### WORK TO BE COMPLETED
When you reach the line with "def bufferLate (k" in the data below, begin printing lines exactly, and stop once the line with "let s5 := if" has been printed.

[Extracted data entries]
··········
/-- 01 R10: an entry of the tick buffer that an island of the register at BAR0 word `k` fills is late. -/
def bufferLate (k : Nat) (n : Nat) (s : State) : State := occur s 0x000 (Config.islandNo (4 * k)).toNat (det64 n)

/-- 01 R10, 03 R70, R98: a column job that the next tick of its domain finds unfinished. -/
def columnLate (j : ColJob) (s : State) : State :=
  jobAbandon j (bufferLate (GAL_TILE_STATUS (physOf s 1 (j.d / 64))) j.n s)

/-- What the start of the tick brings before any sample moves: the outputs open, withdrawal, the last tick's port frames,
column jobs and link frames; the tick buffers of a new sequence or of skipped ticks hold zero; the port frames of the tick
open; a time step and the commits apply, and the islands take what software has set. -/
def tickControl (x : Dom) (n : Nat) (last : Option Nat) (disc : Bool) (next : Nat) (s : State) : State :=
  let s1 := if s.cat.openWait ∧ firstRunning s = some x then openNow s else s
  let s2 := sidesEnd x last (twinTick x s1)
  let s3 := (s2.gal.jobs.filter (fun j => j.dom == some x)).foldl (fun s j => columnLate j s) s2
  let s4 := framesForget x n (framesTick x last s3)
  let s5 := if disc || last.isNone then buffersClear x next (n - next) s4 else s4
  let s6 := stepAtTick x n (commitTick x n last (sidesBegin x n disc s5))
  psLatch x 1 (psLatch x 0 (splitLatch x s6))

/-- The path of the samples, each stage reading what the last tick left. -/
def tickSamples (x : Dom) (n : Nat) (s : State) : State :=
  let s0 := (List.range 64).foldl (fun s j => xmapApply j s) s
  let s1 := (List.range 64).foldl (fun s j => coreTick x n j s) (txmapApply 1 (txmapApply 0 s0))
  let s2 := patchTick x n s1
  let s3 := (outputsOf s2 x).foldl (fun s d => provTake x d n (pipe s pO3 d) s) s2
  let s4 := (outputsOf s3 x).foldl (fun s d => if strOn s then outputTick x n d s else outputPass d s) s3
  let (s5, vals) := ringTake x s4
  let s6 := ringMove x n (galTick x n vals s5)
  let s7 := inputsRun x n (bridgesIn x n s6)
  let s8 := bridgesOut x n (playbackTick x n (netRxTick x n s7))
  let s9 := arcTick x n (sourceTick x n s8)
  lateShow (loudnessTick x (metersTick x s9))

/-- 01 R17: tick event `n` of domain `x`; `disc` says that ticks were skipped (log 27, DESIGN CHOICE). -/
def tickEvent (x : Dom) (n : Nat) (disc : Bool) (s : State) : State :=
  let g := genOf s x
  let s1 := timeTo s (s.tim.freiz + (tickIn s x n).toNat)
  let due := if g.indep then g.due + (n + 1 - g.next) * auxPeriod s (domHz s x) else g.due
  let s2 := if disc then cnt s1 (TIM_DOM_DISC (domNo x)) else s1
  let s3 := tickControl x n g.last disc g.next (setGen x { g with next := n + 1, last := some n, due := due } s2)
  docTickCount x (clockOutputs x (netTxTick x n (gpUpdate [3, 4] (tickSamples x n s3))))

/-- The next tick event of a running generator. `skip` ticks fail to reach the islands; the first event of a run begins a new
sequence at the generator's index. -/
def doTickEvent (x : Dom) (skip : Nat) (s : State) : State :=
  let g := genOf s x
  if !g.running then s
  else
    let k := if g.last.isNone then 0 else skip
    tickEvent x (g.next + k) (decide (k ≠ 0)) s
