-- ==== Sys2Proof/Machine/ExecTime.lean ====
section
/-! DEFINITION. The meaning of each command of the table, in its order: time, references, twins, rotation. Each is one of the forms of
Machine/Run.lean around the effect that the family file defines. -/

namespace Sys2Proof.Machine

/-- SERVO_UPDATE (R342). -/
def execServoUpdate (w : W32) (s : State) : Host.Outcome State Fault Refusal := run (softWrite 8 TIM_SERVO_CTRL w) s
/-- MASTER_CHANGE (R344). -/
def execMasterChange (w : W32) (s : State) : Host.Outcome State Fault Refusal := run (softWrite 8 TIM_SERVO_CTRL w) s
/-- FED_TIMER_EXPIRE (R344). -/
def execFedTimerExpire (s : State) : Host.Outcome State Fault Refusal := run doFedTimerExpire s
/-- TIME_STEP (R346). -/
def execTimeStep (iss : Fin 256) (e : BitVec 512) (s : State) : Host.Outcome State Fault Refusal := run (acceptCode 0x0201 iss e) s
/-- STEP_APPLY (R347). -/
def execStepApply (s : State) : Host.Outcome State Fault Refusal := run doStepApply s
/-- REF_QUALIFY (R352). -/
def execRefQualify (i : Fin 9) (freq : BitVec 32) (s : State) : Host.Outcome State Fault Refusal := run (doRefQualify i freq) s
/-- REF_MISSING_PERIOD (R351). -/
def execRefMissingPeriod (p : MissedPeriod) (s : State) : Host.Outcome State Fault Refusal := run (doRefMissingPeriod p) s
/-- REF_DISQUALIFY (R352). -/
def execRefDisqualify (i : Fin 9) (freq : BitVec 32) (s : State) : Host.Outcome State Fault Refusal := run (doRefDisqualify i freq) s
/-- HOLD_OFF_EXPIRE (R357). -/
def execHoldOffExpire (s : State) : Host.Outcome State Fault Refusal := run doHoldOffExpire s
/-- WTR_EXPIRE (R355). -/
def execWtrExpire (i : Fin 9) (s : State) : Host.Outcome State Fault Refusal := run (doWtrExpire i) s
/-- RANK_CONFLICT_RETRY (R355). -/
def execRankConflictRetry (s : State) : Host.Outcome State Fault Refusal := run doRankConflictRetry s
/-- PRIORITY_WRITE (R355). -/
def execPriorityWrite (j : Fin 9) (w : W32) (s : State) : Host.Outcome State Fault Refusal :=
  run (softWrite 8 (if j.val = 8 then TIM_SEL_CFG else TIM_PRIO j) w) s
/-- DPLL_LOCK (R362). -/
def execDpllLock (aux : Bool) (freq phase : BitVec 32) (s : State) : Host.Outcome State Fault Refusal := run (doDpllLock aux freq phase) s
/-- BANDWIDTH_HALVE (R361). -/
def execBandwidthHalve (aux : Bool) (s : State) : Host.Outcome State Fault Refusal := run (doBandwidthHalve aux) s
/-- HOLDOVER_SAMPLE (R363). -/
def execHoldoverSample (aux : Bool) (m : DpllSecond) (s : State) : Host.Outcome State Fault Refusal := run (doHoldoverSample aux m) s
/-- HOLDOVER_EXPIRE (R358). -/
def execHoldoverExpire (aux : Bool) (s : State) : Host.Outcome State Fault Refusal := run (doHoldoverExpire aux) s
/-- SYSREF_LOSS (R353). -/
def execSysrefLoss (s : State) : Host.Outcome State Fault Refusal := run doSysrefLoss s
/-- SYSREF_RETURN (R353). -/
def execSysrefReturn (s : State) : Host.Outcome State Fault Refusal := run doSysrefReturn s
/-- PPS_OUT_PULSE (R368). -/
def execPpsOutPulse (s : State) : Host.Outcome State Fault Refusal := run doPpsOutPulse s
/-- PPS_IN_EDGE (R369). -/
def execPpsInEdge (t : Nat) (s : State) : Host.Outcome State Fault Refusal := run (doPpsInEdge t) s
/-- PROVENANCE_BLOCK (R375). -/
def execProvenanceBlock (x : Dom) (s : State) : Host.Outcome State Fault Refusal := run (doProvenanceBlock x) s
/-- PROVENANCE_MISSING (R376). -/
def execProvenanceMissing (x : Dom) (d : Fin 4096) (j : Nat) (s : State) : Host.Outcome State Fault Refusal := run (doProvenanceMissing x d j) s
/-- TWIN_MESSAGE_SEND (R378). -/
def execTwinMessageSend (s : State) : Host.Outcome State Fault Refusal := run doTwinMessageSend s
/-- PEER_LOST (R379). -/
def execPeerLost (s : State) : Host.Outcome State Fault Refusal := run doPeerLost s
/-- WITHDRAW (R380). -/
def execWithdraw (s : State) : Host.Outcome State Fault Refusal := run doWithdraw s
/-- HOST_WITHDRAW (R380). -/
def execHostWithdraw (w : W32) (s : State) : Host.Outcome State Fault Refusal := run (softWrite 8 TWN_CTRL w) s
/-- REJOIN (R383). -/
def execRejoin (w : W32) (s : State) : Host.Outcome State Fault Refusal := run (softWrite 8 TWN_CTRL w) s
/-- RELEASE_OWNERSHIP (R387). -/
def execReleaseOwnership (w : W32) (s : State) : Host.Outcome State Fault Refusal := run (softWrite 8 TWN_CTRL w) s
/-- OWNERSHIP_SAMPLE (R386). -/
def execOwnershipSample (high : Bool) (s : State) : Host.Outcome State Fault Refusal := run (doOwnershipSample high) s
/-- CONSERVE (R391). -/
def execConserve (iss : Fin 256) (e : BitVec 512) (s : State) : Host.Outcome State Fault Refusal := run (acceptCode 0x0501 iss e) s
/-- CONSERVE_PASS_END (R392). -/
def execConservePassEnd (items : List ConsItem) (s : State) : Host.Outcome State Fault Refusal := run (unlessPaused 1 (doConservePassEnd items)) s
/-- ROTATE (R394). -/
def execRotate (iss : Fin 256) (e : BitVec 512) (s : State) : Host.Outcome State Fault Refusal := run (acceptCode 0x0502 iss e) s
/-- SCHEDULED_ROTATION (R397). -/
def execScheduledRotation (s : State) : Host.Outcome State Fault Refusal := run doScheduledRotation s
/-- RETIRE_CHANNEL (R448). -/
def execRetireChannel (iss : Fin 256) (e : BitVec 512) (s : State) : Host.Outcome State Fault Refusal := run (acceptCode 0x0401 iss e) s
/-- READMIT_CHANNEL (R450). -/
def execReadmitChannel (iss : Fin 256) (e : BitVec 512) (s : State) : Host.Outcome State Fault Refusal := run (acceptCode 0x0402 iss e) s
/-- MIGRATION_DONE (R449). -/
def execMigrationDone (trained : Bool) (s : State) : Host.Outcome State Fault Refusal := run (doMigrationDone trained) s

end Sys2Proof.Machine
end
··········
### EXERCISE OUTPUT
def bufferLate (k : Nat) (n : Nat) (s : State) : State := occur s 0x000 (Config.islandNo (4 * k)).toNat (det64 n)

/-- 01 R10, 03 R70, R98: a column job that the next tick of its domain finds unfinished. -/
def columnLate (j : ColJob) (s : State) : State :=
  jobAbandon j (bufferLate (GAL_TILE_STATUS (physOf s 1 (j.d / 64))) j.n s)

/-- What the start of the tick brings before any sample moves: the outputs open, withdrawal, the last tick's port frames,
column jobs and link frames; the tick buffers of a new sequence or of skipped ticks hold zero; the port frames of the tick
open; a time step and the commits apply, and the islands take what software has set. -/
def tickControl (x : Dom) (n : Nat) (last : Option Nat) (disc : Bool) (next : Nat) (s : State) : State :=
  let s1 := if s.cat.openWait ∧ firstRunning s = some x then openNow s else s
  let s2 := sidesEnd x last (twinTick x s1)
  let s3 := (s2.gal.jobs.filter (fun j => j.dom == some x)).foldl (fun s j => columnLate j s) s2
  let s4 := framesForget x n (framesTick x last s3)
  let s5 := if disc || last.isNone then buffersClear x next (n - next) s4 else s4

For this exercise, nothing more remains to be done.